**Exercise details**. Set down exactly, from the records below, the line with "def ErrorSignal.driven (e" through the line with "of a CHECK fault", and nothing else.

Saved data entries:
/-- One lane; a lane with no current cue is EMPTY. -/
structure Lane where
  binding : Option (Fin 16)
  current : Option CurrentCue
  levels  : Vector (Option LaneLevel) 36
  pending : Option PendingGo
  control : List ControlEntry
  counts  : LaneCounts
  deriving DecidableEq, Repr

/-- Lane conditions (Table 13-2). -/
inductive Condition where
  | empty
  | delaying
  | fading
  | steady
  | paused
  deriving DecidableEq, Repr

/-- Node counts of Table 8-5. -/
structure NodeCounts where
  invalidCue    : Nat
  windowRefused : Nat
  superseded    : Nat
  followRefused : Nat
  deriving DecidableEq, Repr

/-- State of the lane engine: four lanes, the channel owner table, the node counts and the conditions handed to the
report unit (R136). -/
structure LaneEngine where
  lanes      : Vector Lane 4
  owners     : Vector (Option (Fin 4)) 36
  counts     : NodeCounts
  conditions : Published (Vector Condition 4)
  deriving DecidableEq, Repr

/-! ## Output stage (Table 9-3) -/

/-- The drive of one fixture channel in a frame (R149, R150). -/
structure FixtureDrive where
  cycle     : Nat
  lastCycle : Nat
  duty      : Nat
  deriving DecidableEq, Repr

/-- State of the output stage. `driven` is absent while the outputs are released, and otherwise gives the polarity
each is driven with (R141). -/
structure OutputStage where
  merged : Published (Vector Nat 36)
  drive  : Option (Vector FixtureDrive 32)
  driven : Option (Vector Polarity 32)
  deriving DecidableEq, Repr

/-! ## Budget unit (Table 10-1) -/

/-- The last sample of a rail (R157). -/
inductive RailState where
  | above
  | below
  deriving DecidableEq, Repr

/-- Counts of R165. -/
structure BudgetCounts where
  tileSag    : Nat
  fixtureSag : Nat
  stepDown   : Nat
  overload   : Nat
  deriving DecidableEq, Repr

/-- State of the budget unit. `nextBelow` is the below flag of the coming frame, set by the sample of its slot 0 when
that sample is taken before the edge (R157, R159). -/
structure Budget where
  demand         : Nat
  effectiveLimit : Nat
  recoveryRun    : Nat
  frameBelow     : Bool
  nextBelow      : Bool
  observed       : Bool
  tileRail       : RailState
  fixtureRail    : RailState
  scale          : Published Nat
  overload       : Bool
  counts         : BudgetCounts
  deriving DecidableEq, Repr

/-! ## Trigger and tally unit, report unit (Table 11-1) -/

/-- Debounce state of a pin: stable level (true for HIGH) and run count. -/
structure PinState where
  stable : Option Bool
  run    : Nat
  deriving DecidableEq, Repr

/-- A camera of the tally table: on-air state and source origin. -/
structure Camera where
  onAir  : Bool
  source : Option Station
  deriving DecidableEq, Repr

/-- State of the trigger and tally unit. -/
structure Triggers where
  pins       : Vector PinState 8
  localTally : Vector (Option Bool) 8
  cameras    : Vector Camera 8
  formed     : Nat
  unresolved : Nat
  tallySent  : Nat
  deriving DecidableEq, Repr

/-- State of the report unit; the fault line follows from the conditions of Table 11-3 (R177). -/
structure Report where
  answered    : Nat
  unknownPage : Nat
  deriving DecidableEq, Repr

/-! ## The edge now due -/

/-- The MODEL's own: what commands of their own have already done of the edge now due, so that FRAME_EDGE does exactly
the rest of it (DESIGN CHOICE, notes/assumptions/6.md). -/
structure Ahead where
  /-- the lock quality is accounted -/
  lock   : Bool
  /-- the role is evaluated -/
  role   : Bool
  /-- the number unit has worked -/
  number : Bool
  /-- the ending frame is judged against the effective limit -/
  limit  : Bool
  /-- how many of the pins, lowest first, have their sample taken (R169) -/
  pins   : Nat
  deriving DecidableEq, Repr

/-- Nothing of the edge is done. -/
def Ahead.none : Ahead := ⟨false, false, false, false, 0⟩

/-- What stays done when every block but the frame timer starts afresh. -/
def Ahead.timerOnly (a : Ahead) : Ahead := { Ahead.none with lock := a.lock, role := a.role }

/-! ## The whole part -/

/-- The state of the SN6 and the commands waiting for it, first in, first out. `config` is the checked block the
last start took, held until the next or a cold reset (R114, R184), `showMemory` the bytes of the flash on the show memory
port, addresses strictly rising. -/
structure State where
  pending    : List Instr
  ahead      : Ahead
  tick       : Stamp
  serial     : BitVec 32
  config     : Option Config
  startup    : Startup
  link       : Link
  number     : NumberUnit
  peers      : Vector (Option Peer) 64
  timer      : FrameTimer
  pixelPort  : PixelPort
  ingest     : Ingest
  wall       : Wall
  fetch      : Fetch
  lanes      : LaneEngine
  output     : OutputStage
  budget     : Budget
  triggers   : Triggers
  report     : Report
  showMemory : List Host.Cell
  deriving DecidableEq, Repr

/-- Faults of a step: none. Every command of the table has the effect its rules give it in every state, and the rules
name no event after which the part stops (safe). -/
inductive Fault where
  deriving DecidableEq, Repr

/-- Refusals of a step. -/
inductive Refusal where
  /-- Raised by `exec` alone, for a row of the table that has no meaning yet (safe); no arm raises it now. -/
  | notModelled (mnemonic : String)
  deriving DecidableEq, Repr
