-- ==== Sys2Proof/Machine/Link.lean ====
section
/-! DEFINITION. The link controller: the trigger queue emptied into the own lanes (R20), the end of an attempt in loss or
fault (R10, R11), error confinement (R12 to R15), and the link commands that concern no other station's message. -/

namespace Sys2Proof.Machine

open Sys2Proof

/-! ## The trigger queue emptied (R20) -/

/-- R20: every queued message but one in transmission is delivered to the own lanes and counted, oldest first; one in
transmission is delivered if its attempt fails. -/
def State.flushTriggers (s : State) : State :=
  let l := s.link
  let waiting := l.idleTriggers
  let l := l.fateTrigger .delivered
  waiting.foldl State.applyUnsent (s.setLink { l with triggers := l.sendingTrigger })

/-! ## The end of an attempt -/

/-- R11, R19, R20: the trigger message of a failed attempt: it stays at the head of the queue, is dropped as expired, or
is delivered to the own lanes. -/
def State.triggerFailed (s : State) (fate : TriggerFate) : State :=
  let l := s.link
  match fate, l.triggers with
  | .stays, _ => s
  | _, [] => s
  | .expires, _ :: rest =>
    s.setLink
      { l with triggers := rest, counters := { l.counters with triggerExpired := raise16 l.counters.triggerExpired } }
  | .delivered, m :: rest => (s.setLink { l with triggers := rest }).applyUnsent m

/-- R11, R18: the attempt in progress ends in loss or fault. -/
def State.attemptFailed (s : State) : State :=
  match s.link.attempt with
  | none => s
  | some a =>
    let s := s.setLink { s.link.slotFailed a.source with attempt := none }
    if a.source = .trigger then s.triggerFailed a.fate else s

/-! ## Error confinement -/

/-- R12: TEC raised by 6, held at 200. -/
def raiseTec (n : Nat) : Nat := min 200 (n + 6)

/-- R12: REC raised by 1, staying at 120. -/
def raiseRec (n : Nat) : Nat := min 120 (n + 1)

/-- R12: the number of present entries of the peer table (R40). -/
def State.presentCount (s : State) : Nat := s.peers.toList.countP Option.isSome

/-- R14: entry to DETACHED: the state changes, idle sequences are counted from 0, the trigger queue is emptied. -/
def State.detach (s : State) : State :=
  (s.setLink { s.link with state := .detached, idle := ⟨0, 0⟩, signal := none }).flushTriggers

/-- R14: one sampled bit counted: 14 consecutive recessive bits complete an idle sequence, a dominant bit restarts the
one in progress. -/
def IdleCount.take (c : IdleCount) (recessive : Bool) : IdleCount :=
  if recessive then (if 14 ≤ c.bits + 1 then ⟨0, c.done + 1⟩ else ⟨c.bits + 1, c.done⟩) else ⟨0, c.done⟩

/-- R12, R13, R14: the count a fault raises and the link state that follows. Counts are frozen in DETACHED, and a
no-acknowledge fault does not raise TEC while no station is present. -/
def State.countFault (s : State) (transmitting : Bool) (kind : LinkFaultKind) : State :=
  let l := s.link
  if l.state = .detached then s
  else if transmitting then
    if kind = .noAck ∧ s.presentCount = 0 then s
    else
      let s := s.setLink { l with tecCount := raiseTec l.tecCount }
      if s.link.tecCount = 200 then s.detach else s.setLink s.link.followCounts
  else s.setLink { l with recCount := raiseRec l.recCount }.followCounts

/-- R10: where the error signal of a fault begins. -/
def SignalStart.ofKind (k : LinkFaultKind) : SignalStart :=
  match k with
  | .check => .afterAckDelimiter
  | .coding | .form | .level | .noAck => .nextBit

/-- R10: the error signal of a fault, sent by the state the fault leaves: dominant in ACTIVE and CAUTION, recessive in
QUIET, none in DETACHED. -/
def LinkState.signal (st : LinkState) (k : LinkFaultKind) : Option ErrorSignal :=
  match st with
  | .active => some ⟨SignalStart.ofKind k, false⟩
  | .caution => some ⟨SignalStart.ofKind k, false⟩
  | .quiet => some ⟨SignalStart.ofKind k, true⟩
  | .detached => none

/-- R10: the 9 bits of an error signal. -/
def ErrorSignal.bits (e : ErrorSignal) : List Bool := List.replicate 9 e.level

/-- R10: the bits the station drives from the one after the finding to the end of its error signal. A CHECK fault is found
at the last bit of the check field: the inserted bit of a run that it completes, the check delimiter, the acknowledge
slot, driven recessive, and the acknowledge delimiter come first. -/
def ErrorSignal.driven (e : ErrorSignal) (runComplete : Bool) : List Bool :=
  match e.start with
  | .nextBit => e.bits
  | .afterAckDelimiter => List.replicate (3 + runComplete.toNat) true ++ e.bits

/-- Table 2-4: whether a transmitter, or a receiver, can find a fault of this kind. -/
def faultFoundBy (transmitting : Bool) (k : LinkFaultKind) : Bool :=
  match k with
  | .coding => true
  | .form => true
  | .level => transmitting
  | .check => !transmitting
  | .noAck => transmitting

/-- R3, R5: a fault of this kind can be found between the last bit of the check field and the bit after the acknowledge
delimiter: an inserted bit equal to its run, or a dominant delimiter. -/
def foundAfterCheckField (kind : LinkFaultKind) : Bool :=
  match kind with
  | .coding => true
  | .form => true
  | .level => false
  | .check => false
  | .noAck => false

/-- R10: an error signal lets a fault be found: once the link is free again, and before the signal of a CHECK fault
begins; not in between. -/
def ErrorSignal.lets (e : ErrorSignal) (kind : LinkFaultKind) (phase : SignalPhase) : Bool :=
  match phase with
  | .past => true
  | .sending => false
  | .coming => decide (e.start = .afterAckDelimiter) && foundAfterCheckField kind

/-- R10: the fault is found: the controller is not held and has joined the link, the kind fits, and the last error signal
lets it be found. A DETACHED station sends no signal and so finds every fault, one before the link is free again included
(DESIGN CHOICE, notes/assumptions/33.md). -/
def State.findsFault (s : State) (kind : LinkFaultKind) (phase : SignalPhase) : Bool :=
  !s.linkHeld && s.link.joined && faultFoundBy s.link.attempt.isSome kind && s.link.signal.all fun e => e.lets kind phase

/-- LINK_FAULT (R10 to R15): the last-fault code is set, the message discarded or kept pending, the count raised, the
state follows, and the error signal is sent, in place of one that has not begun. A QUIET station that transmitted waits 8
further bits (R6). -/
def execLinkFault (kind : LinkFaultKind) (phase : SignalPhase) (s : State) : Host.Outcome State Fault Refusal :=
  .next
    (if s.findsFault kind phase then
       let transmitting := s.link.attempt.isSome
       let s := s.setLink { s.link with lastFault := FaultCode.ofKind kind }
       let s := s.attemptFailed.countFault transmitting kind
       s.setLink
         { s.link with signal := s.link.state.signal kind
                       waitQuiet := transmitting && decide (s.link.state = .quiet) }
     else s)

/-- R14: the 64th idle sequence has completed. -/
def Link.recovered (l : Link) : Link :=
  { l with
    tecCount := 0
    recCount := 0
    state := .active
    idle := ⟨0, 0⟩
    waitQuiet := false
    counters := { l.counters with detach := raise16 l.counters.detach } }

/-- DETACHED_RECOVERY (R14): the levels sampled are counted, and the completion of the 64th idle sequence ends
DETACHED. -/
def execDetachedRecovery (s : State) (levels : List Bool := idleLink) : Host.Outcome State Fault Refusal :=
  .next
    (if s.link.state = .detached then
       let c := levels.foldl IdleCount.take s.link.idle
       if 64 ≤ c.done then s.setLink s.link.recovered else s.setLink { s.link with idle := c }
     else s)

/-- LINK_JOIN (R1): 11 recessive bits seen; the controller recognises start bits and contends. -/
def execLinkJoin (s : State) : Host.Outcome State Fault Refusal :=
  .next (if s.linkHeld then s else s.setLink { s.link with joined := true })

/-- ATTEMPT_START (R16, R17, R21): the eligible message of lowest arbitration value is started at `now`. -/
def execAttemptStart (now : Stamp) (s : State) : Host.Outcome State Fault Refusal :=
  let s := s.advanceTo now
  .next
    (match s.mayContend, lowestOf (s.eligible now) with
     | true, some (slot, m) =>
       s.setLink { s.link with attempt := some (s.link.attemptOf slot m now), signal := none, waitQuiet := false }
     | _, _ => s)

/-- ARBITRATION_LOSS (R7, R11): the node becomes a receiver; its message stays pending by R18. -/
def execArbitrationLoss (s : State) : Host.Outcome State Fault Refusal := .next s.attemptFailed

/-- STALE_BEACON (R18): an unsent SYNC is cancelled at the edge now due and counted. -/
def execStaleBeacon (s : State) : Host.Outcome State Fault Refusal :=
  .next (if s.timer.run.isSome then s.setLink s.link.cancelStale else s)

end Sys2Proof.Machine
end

**Solved problem**.
def ErrorSignal.driven (e : ErrorSignal) (runComplete : Bool) : List Bool :=
  match e.start with
  | .nextBit => e.bits
  | .afterAckDelimiter => List.replicate (3 + runComplete.toNat) true ++ e.bits

/-- Table 2-4: whether a transmitter, or a receiver, can find a fault of this kind. -/
def faultFoundBy (transmitting : Bool) (k : LinkFaultKind) : Bool :=
  match k with
  | .coding => true
  | .form => true
  | .level => transmitting
  | .check => !transmitting
  | .noAck => transmitting

/-- R3, R5: a fault of this kind can be found between the last bit of the check field and the bit after the acknowledge
delimiter: an inserted bit equal to its run, or a dominant delimiter. -/
def foundAfterCheckField (kind : LinkFaultKind) : Bool :=
  match kind with
  | .coding => true
  | .form => true
  | .level => false
  | .check => false
  | .noAck => false

/-- R10: an error signal lets a fault be found: once the link is free again, and before the signal of a CHECK fault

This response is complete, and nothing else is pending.